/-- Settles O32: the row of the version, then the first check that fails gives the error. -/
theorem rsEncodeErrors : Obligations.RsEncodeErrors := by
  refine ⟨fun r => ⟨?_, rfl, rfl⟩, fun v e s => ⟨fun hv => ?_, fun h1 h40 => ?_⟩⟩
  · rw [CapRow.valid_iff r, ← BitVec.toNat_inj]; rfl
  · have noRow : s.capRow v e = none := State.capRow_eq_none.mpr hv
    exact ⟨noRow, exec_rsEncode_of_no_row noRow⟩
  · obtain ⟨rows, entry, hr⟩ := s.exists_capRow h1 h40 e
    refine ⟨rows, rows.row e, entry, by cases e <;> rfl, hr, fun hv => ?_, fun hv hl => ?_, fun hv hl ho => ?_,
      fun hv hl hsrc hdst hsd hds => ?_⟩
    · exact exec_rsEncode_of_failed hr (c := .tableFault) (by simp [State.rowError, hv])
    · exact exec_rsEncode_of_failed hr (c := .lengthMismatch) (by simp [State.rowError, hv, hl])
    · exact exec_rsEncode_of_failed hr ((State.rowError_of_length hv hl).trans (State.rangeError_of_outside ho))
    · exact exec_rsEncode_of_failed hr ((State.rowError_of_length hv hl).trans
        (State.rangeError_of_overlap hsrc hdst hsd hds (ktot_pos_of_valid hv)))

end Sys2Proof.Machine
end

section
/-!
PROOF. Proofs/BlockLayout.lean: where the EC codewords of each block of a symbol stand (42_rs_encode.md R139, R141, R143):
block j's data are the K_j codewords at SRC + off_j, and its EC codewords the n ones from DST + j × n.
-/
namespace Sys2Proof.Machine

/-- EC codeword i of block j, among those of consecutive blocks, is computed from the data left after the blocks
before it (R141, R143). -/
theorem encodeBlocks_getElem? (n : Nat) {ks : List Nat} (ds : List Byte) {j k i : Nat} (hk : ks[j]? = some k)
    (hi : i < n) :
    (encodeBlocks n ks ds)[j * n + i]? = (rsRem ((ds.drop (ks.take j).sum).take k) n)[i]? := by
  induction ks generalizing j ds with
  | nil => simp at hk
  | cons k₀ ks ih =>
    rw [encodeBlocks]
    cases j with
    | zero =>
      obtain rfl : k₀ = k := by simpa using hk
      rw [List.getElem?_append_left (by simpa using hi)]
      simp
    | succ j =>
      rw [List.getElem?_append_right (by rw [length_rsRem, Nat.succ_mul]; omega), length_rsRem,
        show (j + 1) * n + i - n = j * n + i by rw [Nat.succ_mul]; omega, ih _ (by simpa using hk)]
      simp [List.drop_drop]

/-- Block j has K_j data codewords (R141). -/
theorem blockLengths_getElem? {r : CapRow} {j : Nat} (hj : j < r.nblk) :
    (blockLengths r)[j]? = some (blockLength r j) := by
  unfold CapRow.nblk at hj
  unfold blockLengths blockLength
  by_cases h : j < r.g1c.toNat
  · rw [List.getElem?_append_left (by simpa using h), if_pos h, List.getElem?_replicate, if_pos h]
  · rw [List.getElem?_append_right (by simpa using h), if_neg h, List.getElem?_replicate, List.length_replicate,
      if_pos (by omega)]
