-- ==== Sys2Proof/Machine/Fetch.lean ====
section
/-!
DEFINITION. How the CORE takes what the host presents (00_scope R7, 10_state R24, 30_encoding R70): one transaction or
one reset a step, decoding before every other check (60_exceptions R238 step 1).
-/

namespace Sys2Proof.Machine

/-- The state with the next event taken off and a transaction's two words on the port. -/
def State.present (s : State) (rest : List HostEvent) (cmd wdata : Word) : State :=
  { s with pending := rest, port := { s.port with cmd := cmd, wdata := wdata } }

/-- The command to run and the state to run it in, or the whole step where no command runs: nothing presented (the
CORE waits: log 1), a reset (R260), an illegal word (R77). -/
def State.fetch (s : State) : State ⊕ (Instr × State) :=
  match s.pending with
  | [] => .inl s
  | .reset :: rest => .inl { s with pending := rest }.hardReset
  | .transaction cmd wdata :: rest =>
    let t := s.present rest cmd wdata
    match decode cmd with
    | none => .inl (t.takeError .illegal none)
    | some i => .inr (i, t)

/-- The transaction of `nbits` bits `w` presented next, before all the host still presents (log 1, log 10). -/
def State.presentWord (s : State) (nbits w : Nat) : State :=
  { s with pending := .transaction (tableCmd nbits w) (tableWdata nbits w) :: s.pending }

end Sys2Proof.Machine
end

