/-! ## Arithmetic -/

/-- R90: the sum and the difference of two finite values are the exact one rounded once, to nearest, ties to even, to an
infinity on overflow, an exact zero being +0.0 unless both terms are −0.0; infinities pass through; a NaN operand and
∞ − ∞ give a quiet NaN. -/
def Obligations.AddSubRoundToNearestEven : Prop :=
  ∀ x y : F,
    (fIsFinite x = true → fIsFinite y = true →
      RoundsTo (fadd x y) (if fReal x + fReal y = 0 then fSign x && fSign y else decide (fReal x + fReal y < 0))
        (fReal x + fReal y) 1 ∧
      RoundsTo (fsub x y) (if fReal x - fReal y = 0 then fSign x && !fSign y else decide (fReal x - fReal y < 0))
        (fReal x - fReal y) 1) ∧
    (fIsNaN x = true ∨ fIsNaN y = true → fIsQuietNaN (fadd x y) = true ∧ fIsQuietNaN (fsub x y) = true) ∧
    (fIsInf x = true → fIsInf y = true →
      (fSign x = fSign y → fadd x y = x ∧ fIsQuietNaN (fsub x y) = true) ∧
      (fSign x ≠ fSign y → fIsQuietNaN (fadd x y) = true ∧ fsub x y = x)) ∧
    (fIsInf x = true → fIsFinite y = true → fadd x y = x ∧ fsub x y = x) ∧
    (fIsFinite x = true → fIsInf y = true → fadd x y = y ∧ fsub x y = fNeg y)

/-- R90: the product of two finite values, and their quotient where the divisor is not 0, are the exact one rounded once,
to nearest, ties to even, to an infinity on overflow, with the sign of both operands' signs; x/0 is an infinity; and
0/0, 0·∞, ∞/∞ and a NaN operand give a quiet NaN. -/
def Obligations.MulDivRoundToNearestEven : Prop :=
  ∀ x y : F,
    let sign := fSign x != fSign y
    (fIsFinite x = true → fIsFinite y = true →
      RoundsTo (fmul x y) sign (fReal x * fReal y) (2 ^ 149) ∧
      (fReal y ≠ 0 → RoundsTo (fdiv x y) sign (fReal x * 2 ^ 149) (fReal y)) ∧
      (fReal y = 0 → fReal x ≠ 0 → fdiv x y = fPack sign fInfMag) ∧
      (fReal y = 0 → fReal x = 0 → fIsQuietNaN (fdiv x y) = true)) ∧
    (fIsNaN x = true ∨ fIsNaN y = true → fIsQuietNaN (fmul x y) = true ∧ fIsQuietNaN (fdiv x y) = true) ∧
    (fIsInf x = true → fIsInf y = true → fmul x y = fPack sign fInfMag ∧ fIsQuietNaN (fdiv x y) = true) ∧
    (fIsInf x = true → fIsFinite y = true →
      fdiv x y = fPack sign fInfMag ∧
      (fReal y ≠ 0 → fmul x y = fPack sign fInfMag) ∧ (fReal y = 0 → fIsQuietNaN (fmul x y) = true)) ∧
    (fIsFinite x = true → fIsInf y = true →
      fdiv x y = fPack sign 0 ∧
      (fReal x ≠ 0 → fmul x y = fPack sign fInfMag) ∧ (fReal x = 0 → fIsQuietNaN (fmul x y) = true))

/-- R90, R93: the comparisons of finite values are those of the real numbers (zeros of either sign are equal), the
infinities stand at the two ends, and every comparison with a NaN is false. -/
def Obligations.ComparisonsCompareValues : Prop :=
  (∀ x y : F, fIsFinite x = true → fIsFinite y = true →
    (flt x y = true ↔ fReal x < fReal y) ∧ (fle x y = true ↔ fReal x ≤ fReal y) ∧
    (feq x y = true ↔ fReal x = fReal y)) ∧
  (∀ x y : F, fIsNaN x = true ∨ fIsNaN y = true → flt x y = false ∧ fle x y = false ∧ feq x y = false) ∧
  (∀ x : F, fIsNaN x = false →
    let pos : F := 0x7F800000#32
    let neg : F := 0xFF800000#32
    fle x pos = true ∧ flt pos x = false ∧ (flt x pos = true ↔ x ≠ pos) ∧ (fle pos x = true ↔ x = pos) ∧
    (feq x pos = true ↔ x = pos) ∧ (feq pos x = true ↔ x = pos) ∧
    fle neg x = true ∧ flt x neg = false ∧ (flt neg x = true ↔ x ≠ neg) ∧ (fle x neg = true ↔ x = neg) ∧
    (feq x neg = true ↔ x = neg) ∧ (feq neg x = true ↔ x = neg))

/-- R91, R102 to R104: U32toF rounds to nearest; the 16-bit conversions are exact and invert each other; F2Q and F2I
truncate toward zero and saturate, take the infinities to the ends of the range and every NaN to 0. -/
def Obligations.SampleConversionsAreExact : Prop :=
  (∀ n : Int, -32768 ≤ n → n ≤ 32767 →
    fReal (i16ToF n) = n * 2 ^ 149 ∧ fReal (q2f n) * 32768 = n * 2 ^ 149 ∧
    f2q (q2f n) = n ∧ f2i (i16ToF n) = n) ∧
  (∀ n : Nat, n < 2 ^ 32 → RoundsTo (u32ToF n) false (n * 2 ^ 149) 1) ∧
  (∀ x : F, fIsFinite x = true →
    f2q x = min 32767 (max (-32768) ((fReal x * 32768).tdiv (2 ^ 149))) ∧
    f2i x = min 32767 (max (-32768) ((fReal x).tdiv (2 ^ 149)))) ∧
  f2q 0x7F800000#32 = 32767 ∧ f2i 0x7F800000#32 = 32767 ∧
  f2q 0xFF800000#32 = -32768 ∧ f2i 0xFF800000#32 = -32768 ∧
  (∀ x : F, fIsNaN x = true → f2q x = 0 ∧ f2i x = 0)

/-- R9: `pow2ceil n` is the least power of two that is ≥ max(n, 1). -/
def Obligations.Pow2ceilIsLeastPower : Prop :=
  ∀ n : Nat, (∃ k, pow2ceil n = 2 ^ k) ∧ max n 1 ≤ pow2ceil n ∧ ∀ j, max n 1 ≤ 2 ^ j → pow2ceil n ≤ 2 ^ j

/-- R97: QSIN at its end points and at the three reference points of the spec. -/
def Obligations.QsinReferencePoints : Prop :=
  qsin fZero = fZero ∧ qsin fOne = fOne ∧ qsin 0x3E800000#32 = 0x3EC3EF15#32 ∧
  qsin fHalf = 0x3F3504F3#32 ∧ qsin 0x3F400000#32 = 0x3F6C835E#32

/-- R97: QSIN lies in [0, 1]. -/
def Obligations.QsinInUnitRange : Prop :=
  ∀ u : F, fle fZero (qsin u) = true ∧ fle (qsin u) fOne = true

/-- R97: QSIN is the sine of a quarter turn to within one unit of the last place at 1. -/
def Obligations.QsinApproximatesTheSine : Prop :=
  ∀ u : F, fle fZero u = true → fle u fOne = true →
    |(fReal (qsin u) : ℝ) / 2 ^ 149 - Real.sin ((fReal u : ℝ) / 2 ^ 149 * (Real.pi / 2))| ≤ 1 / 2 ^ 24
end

---*---

* [ACTIVITY] Using the data above, reproduce exactly the lines between those holding "List.getElem?_replicate, if_pos h]" and "def State.present (s", inclusive, and no others.

* [RESPONSE]
  · rw [List.getElem?_append_left (by simpa using h), if_pos h, List.getElem?_replicate, if_pos h]
  · rw [List.getElem?_append_right (by simpa using h), if_neg h, List.getElem?_replicate, List.length_replicate,
      if_pos (by omega)]
-- ==== Sys2Proof/Machine/Fetch.lean ====
section
/-!
DEFINITION. How the CORE takes what the host presents (00_scope R7, 10_state R24, 30_encoding R70): one transaction or
one reset a step, decoding before every other check (60_exceptions R238 step 1).
-/

namespace Sys2Proof.Machine

/-- The state with the next event taken off and a transaction's two words on the port. -/
def State.present (s : State) (rest : List HostEvent) (cmd wdata : Word) : State :=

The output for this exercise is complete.